Task = From the data below, return the exact lines starting at the line containing "-- ==== Sys2Proof/Tests/Slice0.lean" and ending at the line containing "word of R76 -/", both included, and nothing else.

Task inputs =
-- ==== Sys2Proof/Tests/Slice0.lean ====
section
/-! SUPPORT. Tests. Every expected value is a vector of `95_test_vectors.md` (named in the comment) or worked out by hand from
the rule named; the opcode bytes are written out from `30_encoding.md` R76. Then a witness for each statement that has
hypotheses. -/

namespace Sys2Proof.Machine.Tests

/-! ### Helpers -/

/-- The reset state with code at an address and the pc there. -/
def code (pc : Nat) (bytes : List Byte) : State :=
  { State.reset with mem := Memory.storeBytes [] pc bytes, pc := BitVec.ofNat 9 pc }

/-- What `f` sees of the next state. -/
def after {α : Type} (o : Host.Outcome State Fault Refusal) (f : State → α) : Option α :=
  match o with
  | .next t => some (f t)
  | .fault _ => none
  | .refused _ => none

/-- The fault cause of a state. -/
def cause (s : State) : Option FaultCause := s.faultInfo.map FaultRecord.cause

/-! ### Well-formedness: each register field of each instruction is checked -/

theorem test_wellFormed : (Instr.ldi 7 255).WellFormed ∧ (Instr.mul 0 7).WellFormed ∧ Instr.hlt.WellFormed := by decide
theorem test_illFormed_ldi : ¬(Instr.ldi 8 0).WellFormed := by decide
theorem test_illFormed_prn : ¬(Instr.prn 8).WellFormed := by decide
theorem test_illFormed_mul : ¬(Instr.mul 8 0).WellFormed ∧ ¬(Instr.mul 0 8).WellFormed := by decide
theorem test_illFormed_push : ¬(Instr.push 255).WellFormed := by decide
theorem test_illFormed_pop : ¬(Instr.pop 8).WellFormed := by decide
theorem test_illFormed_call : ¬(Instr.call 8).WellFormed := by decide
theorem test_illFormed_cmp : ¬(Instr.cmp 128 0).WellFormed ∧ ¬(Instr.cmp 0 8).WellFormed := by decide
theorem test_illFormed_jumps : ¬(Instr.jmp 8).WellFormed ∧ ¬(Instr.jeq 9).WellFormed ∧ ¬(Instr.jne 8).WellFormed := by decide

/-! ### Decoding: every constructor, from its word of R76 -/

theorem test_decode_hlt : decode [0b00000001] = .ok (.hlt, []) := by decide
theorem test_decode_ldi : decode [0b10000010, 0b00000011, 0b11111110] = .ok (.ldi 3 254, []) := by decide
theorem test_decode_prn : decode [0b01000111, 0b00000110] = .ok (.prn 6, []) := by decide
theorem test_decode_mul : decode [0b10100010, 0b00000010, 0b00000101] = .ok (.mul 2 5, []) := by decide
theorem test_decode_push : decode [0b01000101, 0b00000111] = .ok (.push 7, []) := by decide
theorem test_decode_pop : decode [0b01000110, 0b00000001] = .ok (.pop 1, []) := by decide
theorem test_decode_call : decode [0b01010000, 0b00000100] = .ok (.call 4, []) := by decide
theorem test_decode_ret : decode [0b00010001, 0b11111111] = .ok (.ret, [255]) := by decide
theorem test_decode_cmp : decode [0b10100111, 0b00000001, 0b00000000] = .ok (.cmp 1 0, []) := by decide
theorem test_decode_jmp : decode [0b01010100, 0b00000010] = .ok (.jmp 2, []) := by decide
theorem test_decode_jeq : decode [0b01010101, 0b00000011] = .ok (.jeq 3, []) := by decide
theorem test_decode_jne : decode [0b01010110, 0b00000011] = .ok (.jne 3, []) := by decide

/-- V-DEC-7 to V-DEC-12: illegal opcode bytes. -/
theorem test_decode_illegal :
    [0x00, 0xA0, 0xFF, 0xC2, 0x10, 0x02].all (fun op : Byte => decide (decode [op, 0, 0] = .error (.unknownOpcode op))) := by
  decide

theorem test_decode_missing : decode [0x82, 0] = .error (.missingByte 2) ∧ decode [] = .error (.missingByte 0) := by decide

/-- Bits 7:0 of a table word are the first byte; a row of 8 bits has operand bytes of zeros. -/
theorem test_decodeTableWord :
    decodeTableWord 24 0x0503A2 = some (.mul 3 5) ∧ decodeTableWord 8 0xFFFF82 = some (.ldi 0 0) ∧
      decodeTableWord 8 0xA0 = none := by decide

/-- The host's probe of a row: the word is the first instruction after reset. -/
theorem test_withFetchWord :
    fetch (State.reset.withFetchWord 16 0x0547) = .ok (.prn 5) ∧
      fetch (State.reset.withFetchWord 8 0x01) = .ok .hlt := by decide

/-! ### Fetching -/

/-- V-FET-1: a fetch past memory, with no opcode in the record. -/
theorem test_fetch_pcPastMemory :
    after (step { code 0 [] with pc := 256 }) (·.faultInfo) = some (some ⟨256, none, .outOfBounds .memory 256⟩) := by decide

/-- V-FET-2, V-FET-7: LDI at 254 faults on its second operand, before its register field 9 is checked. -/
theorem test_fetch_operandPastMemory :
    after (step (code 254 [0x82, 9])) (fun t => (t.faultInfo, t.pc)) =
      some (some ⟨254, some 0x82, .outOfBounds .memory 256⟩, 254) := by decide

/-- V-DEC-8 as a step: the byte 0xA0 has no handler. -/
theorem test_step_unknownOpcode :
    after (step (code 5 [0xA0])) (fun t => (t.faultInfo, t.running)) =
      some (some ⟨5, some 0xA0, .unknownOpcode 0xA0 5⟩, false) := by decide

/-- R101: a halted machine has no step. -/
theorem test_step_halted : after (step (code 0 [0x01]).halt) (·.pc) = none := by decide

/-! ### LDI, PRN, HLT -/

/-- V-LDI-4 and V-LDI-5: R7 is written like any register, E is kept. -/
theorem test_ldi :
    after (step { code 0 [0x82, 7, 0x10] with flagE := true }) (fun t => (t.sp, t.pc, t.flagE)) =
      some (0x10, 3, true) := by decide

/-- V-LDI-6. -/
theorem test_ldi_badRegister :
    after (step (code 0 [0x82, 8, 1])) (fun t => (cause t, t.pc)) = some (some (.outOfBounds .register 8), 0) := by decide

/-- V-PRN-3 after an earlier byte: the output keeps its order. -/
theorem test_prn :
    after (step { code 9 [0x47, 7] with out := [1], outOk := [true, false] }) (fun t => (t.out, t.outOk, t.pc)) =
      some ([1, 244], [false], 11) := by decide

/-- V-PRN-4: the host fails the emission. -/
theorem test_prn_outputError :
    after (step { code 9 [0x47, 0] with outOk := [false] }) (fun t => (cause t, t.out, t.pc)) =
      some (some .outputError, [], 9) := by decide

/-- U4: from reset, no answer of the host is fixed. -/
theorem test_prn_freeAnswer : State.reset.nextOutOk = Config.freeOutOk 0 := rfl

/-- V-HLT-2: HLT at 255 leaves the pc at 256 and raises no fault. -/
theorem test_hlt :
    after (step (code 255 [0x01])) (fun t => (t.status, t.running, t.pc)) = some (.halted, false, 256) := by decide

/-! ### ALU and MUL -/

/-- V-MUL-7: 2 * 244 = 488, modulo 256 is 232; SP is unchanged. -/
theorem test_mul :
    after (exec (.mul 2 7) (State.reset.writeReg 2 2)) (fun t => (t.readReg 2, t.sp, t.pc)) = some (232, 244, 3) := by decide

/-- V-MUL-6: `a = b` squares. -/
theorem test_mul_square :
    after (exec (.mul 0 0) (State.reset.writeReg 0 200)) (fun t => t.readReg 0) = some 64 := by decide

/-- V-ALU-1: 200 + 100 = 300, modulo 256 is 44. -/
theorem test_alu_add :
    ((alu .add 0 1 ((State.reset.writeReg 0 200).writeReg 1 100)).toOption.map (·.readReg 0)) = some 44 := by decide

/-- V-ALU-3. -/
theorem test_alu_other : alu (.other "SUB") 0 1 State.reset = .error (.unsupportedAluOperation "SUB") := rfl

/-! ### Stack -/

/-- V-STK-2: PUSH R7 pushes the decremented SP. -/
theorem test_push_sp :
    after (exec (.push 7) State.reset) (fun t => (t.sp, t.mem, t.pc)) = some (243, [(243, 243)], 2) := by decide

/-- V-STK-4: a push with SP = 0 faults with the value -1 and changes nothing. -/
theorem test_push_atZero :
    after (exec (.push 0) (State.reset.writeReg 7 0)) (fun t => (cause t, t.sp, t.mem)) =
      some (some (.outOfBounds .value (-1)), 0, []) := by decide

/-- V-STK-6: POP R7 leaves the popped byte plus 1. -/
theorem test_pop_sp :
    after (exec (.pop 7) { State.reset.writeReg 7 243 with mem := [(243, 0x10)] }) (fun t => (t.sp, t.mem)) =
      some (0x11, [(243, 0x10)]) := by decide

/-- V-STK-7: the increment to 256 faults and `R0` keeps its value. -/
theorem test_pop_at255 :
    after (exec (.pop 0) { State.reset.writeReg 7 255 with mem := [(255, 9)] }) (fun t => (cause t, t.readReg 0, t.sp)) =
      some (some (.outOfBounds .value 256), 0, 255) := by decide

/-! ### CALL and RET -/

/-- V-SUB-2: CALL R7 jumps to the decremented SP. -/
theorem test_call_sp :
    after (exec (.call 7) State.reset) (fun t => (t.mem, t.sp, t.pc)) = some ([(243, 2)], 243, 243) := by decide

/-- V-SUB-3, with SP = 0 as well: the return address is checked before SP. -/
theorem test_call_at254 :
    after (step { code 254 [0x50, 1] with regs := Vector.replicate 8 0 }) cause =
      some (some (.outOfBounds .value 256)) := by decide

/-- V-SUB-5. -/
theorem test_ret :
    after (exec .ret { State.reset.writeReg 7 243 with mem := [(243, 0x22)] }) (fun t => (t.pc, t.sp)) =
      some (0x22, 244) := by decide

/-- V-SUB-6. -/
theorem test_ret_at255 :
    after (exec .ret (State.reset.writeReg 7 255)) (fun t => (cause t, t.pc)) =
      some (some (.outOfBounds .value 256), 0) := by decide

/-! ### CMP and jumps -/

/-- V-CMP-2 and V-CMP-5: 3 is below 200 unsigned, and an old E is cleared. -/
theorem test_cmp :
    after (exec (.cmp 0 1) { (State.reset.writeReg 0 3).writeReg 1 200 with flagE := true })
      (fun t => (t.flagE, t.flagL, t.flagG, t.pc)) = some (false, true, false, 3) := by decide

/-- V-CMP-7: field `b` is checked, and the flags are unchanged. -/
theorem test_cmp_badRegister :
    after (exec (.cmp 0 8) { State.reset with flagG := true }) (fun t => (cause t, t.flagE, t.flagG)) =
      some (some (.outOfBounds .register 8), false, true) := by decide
...
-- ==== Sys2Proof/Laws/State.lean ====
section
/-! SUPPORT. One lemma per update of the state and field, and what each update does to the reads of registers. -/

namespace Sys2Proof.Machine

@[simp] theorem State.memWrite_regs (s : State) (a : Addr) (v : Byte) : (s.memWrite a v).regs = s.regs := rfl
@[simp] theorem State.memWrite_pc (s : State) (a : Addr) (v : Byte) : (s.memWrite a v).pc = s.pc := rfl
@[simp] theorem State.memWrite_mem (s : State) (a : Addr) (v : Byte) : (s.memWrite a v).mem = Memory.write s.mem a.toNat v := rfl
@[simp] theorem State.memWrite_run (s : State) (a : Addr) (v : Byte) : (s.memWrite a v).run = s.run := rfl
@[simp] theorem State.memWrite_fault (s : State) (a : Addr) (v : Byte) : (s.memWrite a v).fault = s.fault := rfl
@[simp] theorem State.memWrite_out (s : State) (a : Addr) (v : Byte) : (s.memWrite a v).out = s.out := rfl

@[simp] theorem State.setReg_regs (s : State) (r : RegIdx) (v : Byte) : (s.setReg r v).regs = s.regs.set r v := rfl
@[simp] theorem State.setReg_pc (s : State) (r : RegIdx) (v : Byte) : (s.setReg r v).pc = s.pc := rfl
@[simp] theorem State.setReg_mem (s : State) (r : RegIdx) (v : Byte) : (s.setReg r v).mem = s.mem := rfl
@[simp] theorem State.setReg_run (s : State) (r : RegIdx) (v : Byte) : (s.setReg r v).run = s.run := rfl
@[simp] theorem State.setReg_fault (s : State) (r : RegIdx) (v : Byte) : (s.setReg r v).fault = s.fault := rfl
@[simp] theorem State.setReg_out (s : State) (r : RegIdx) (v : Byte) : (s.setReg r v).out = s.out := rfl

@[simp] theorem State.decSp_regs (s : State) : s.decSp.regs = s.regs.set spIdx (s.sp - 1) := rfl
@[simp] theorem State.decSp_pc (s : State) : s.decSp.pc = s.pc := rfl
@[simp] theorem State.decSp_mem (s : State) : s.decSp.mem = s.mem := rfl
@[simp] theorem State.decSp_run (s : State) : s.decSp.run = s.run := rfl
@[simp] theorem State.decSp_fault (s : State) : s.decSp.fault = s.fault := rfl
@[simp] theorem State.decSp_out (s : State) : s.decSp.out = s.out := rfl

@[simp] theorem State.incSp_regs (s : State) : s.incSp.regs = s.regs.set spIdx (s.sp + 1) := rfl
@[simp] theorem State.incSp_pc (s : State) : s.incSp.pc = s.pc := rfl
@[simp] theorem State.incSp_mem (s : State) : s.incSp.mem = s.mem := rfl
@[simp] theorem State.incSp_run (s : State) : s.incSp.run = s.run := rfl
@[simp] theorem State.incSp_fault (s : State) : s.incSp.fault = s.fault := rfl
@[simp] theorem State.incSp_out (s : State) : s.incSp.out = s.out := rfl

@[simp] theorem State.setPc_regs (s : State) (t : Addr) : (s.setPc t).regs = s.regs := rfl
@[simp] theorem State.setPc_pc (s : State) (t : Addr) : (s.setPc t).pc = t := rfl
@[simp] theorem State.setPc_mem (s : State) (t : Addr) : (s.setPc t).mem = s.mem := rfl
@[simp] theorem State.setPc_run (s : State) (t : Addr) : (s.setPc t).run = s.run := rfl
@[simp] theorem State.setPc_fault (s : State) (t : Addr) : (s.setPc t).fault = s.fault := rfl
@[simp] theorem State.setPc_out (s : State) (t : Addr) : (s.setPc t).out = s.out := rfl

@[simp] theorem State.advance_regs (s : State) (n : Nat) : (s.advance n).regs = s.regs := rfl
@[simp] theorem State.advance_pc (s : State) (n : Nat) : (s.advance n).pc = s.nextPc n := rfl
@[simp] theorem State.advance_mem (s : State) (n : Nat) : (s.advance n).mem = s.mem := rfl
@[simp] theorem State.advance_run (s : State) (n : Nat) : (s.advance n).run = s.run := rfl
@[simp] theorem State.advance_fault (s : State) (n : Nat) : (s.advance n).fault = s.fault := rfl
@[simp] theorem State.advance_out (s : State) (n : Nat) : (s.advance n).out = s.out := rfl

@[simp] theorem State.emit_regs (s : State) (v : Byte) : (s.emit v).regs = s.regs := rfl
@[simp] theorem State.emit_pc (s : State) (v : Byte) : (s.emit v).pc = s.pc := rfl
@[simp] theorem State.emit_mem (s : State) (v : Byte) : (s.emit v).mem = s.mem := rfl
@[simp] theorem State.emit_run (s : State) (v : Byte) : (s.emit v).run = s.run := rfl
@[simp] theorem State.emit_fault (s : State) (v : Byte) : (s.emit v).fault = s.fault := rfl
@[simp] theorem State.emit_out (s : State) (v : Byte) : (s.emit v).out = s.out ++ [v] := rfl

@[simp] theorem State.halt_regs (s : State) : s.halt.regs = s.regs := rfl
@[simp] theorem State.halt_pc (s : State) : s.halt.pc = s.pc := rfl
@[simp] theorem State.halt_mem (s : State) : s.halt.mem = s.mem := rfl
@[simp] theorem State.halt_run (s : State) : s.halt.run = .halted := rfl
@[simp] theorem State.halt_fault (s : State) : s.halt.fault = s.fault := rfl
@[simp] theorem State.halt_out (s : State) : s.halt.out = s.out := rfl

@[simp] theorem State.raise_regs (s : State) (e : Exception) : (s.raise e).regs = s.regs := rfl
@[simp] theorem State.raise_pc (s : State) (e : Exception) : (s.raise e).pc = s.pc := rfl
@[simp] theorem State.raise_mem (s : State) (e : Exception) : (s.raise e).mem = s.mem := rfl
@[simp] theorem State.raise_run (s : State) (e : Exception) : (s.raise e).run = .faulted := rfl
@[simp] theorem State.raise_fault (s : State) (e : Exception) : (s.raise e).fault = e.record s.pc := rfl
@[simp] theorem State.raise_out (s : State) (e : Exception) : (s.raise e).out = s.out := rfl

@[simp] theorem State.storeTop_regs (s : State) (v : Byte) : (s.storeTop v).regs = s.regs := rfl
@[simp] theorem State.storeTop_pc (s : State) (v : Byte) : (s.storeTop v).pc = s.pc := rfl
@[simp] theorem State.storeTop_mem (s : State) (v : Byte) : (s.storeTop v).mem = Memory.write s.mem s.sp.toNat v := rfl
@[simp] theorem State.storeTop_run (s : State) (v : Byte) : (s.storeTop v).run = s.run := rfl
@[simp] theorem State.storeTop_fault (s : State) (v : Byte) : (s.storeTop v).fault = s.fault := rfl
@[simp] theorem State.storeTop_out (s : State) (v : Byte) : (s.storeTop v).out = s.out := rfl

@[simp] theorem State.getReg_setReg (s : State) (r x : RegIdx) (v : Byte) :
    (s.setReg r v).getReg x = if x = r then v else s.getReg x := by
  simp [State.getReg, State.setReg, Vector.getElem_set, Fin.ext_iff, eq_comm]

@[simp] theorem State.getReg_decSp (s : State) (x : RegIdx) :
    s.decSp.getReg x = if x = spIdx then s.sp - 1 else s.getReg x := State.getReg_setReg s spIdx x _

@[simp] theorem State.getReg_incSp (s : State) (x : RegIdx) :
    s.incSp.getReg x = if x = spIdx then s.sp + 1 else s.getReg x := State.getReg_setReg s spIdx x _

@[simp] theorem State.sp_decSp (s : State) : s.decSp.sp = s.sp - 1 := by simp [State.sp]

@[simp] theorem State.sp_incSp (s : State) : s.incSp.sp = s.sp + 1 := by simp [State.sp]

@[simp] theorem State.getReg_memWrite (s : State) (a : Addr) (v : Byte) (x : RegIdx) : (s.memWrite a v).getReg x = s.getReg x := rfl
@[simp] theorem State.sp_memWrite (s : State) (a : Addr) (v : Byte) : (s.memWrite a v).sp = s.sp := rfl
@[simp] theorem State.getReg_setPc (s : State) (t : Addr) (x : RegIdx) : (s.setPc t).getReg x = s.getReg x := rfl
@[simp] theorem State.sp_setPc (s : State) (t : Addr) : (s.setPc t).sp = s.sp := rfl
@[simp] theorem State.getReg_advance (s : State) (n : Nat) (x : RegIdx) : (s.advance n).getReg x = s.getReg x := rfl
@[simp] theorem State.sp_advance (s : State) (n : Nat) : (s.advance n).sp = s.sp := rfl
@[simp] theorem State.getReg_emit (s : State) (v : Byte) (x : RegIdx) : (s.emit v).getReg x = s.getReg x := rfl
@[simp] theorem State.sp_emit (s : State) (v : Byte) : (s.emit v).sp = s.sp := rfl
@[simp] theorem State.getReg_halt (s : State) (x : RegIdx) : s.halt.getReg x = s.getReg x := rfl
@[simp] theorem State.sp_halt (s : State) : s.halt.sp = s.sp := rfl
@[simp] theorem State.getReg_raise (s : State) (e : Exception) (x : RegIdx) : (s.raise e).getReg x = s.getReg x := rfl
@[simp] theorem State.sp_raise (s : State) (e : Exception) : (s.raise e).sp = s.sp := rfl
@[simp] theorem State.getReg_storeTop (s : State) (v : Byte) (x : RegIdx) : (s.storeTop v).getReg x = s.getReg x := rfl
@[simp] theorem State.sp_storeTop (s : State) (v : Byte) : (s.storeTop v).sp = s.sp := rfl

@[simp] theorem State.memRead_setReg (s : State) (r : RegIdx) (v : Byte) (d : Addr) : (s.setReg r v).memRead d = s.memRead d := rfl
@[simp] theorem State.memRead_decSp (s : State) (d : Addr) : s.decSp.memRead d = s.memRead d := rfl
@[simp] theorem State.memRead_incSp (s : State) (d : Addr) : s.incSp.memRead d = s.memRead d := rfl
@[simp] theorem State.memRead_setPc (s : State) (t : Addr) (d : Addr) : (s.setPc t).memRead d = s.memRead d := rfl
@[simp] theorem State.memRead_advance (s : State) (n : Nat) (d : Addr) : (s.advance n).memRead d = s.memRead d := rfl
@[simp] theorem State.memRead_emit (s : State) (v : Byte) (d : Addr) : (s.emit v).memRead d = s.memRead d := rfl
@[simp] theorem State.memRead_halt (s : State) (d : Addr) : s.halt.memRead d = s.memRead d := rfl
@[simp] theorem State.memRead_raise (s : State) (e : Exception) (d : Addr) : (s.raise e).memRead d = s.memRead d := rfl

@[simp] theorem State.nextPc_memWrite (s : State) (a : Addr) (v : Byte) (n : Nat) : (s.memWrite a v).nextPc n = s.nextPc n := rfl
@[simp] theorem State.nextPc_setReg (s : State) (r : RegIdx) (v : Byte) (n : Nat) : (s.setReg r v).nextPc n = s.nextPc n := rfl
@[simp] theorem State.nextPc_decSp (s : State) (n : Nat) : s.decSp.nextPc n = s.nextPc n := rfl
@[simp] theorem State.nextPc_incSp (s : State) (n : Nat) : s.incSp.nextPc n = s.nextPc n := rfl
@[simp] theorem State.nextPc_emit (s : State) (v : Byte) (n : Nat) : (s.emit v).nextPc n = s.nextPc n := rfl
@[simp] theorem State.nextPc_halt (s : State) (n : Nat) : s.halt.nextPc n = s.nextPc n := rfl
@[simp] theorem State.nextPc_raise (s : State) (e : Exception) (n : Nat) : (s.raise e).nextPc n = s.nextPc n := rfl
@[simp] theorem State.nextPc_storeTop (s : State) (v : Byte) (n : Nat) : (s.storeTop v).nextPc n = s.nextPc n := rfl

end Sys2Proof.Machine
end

Written answer =
-- ==== Sys2Proof/Tests/Slice0.lean ====
section
/-! SUPPORT. Tests. Every expected value is a vector of `95_test_vectors.md` (named in the comment) or worked out by hand from
the rule named; the opcode bytes are written out from `30_encoding.md` R76. Then a witness for each statement that has
hypotheses. -/

namespace Sys2Proof.Machine.Tests

/-! ### Helpers -/

/-- The reset state with code at an address and the pc there. -/
def code (pc : Nat) (bytes : List Byte) : State :=
  { State.reset with mem := Memory.storeBytes [] pc bytes, pc := BitVec.ofNat 9 pc }

/-- What `f` sees of the next state. -/
def after {α : Type} (o : Host.Outcome State Fault Refusal) (f : State → α) : Option α :=
  match o with
  | .next t => some (f t)
  | .fault _ => none
  | .refused _ => none

/-- The fault cause of a state. -/
def cause (s : State) : Option FaultCause := s.faultInfo.map FaultRecord.cause

/-! ### Well-formedness: each register field of each instruction is checked -/

theorem test_wellFormed : (Instr.ldi 7 255).WellFormed ∧ (Instr.mul 0 7).WellFormed ∧ Instr.hlt.WellFormed := by decide
theorem test_illFormed_ldi : ¬(Instr.ldi 8 0).WellFormed := by decide
theorem test_illFormed_prn : ¬(Instr.prn 8).WellFormed := by decide
theorem test_illFormed_mul : ¬(Instr.mul 8 0).WellFormed ∧ ¬(Instr.mul 0 8).WellFormed := by decide
theorem test_illFormed_push : ¬(Instr.push 255).WellFormed := by decide
theorem test_illFormed_pop : ¬(Instr.pop 8).WellFormed := by decide
theorem test_illFormed_call : ¬(Instr.call 8).WellFormed := by decide
theorem test_illFormed_cmp : ¬(Instr.cmp 128 0).WellFormed ∧ ¬(Instr.cmp 0 8).WellFormed := by decide
theorem test_illFormed_jumps : ¬(Instr.jmp 8).WellFormed ∧ ¬(Instr.jeq 9).WellFormed ∧ ¬(Instr.jne 8).WellFormed := by decide

/-! ### Decoding: every constructor, from its word of R76 -/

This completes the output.